Korea selatan: diversifikasi atau tidak

Seperti yang saya melaporkan pekan lalu, seorang pejabat tinggi di Bank Sentral Korea Selatan mengumumkan akhir dari organisasi rutin intervensi di pasar mata uang. Resmi komentar yang dikirim dolar terguncang, karena investor takut penurunan yang signifikan dalam permintaan di masa mendatang untuk US Treasury securities. Bank Sentral membuat komentar serupa bulan lalu, hanya untuk menarik mereka di kemudian hari dalam seminggu.
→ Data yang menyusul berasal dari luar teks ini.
-- ==== Sys2Proof/Safety.lean ====
section
/-! DEFINITION. The laws of the gate as predicates on states, and the words in which the statements about commands are
made: a port that serves a frame, and the state with frames answered. -/

namespace Sys2Proof.Machine

/-! ### Words of the statements -/

/-- LPn takes an arriving frame at once (R185), and the link is UP (R187). -/
def State.serves (s : State) (n : Link) : Prop := s.takesNow n = true ∧ (s.port n).up = true

/-- The state with frames appended to the outbound list of a link (R195). -/
def State.sent (s : State) (n : Link) (fs : List OutFrame) : State :=
  { s with ports := s.ports.set n { s.ports.get n with outbound := (s.ports.get n).outbound ++ fs } }

/-- The state with frames formed for a link, UP or DOWN: a DOWN link discards them (R195). -/
def State.offered (s : State) (n : Link) (fs : List OutFrame) : State :=
  if (s.ports.get n).up then s.sent n fs else s

/-- The state in which frames taken of a link has risen for the frame being taken (R187). -/
def State.counted (s : State) (n : Link) : State :=
  { s with ports := s.ports.set n { s.ports.get n with framesTaken := rise (s.ports.get n).framesTaken } }

/-- The state in which a taken frame has been counted and answered with frames on its link, and nothing else changed. -/
def State.answered (s : State) (n : Link) (fs : List OutFrame) : State :=
  { s with
    ports := s.ports.set n
      { s.ports.get n with
        framesTaken := rise (s.ports.get n).framesTaken, outbound := (s.ports.get n).outbound ++ fs } }

/-- The state in which a MGMT frame has been counted and answered with its MGMT_REPLY, and nothing else changed (R160). -/
def State.replied (s : State) (n : Link) (tag code : Byte) (st : Status) (results : List Byte) : State :=
  s.answered n [.mgmtReply tag code st results]

/-- The full-reset values of every block, with the input levels, the time and the model's own fields kept (log 19). -/
def State.cleared (s : State) (reset : Bool) : State :=
  { State.reset with
    now := s.now, resetPin := reset, losPin := s.losPin, alertPin := s.alertPin, free := s.free, pending := s.pending }

/-- The work queue of a link as a source of the arbiter (R89). -/
def sourceOf : Link → Source
  | .l0 => .wq0
  | .l1 => .wq1

/-- Whether the step from a state is one of a full reset (R1). -/
def State.fullResetNext (s : State) : Prop := ∃ cause rest, s.pending = .fullReset cause :: rest

/-! ### The laws of the gate -/

/-- Law 1 (R20): no two ACTIVE entries overlap. -/
def WindowsDisjoint (active : Vector (Option WindowRecord) 32) : Prop :=
  ∀ (i j : Fin 32) (r q : WindowRecord), i ≠ j → active[i] = some r → active[j] = some q → r.overlaps q = false

/-- Only valid records are staged and active (R4). -/
def State.RecordsValid (s : State) : Prop :=
  ∀ (i : Fin 32) (r : WindowRecord), s.active[i] = some r ∨ s.staging[i] = .set r → r.valid = true

/-- How many entries of a link's queue name a ticket. -/
def State.entriesOf (s : State) (n : Link) (t : Fin 24) : Nat := (s.queue n).count (.ticketed t)

/-- The operation of the transaction in progress (R103). -/
def BpcState.operation? : BpcState → Option Operation
  | .idle => none
  | .addressing op _ _ => some op
  | .transfer op _ _ _ _ => some op

/-- The ticket whose operation is on the backplane, with its request (R103). -/
def Operation.ticket? : Operation → Option (Fin 24 × Request)
  | .ticketed t r _ => some (t, r)
  | .postedWrite _ _ => none
  | .probe _ => none

/-- The ticket on the backplane, with its request (R31). -/
def State.ticketInProgress (s : State) : Option (Fin 24 × Request) := s.bpc.operation?.bind Operation.ticket?

/-- Law 4 (R31) for one ticket: QUEUED and named by exactly one entry, of its owner's queue; ISSUED or DETACHED and the
operation in progress; READY or FREE and neither. -/
def State.TicketPlaced (s : State) (t : Fin 24) : Prop :=
  match (s.ticket t).st with
  | .queued r _ _ =>
    s.entriesOf r.owner t = 1 ∧ s.entriesOf r.owner.other t = 0 ∧ ∀ q, s.ticketInProgress ≠ some (t, q)
  | .issued r _ _ => s.entriesOf .l0 t = 0 ∧ s.entriesOf .l1 t = 0 ∧ s.ticketInProgress = some (t, r)
  | .detached r => s.entriesOf .l0 t = 0 ∧ s.entriesOf .l1 t = 0 ∧ s.ticketInProgress = some (t, r)
  | .ready _ _ _ => s.entriesOf .l0 t = 0 ∧ s.entriesOf .l1 t = 0 ∧ ∀ q, s.ticketInProgress ≠ some (t, q)
  | .free => s.entriesOf .l0 t = 0 ∧ s.entriesOf .l1 t = 0 ∧ ∀ q, s.ticketInProgress ≠ some (t, q)

/-- Law 4 (R31). -/
def State.TicketLaw (s : State) : Prop := ∀ t, s.TicketPlaced t

/-- Law 6 (R37), its part about tickets: no link holds more than one DIRECT ticket. -/
def State.DirectLaw (s : State) : Prop :=
  ∀ (n : Link) (t u : Fin 24),
    (s.ticket t).st.isDirect = true → (s.ticket t).st.owner? = some n →
    (s.ticket u).st.isDirect = true → (s.ticket u).st.owner? = some n → t = u

/-- Law 7 (R194) with the values of a DOWN link (R184), and the bounds of law 6 on a work queue (R70, R84): at most 16
posted and 16 ticketed entries. -/
def State.CreditLaw (s : State) : Prop :=
  ∀ n : Link,
    s.postedCount n ≤ 16 ∧ s.ticketedCount n ≤ 16 ∧ (s.port n).owed = 0 ∧
      (s.port n).granted + (if (s.port n).up then s.postedCount n else 0) = if (s.port n).up then 16 else 0

/-- The probe queue names exactly the slots that are PROBING with probe stage QUEUED, once each (R102, R128). -/
def State.ProbeLaw (s : State) : Prop :=
  ∀ i : Fin 16,
    s.probes.count i = match (s.slot i).state with
      | .probing .queued _ => 1
      | _ => 0

/-- The staging cells are NONE while the lease is FREE (R28, R163). -/
def State.LeaseLaw (s : State) : Prop := s.lease = none → ∀ i : Fin 32, s.staging[i] = .none

/-- Both sent flags of a CLEAR kind are clear, the count of a LATCHED kind is 1 to 255, and its detail is of its kind
(R145). -/
def State.NoticeLaw (s : State) : Prop :=
  ∀ k : NoticeKind,
    match (s.kind k).latch with
    | .clear => (s.kind k).sent = .both false
    | .latched c d => c ≠ 0 ∧ d.kind = k

/-- The settings and counts in their ranges: quotas 1 to 24 (R34), fault limit 1 to 7 and consecutive-timeout counts 0 to
7 (R126). -/
def State.RangeLaw (s : State) : Prop :=
  (∀ n, 1 ≤ s.quota.get n ∧ s.quota.get n ≤ 24) ∧ 1 ≤ s.faultLimit ∧ s.faultLimit ≤ 7 ∧
    ∀ i, (s.slot i).consecutive ≤ 7

/-- No running timer has passed its end, and none runs while RESET is asserted (R1, R39, R50, R113, R168). -/
def State.TimerLaw (s : State) : Prop :=
  (s.resetPin = true → s.timerEnds = []) ∧ ∀ x ∈ s.timerEnds, s.now ≤ x

/-- The backplane lines are released exactly while the controller is IDLE, and the select line asserted is the one of
the slot of the operation (R105, R112). -/
def State.BusLaw (s : State) : Prop :=
  match s.bpc.operation? with
  | none => s.bus = .released
  | some op => s.bus.select = some op.slot

end Sys2Proof.Machine
end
Sekali lagi, Bank Sentral telah keliru: itu tidak akan berhenti membeli obligasi AS, dalam upaya untuk mencegah Tidak dari menguat terlalu cepat. Rupanya, komentar pejabat tersebut telah "menyimpang" oleh Financial Times, yang awalnya dilaporkan pengembangan. Untuk membuktikan niat yang tulus, Korea Selatan segera membeli bundle dari US treasury notes. Pengumuman dan selanjutnya penolakan tidak perkembangan yang signifikan, di dalam dan dari diri mereka sendiri. Apa yang lebih menarik adalah cara di mana para pedagang mata uang menanggapi berita tersebut, tanpa terlebih dahulu berhenti untuk mempertanyakan keasliannya. Mungkin, hal ini membuktikan bahwa investor tidak yakin tentang dolar di masa depan. The Wall Street Journal melaporkan:

Tapi di luar sengketa adalah bagaimana gelisah pasar mata uang telah berubah - dan betapa inginnya banyak pedagang untuk menarik pelatuk - pada setiap berita atau pasar talk yang terkait dengan bank Sentral di Asia dan China Yuan revaluasi. "Pasar telah menjadi sangat sensitif terhadap tema-tema ini sekarang," kata seorang direktur dari Barclays Capital.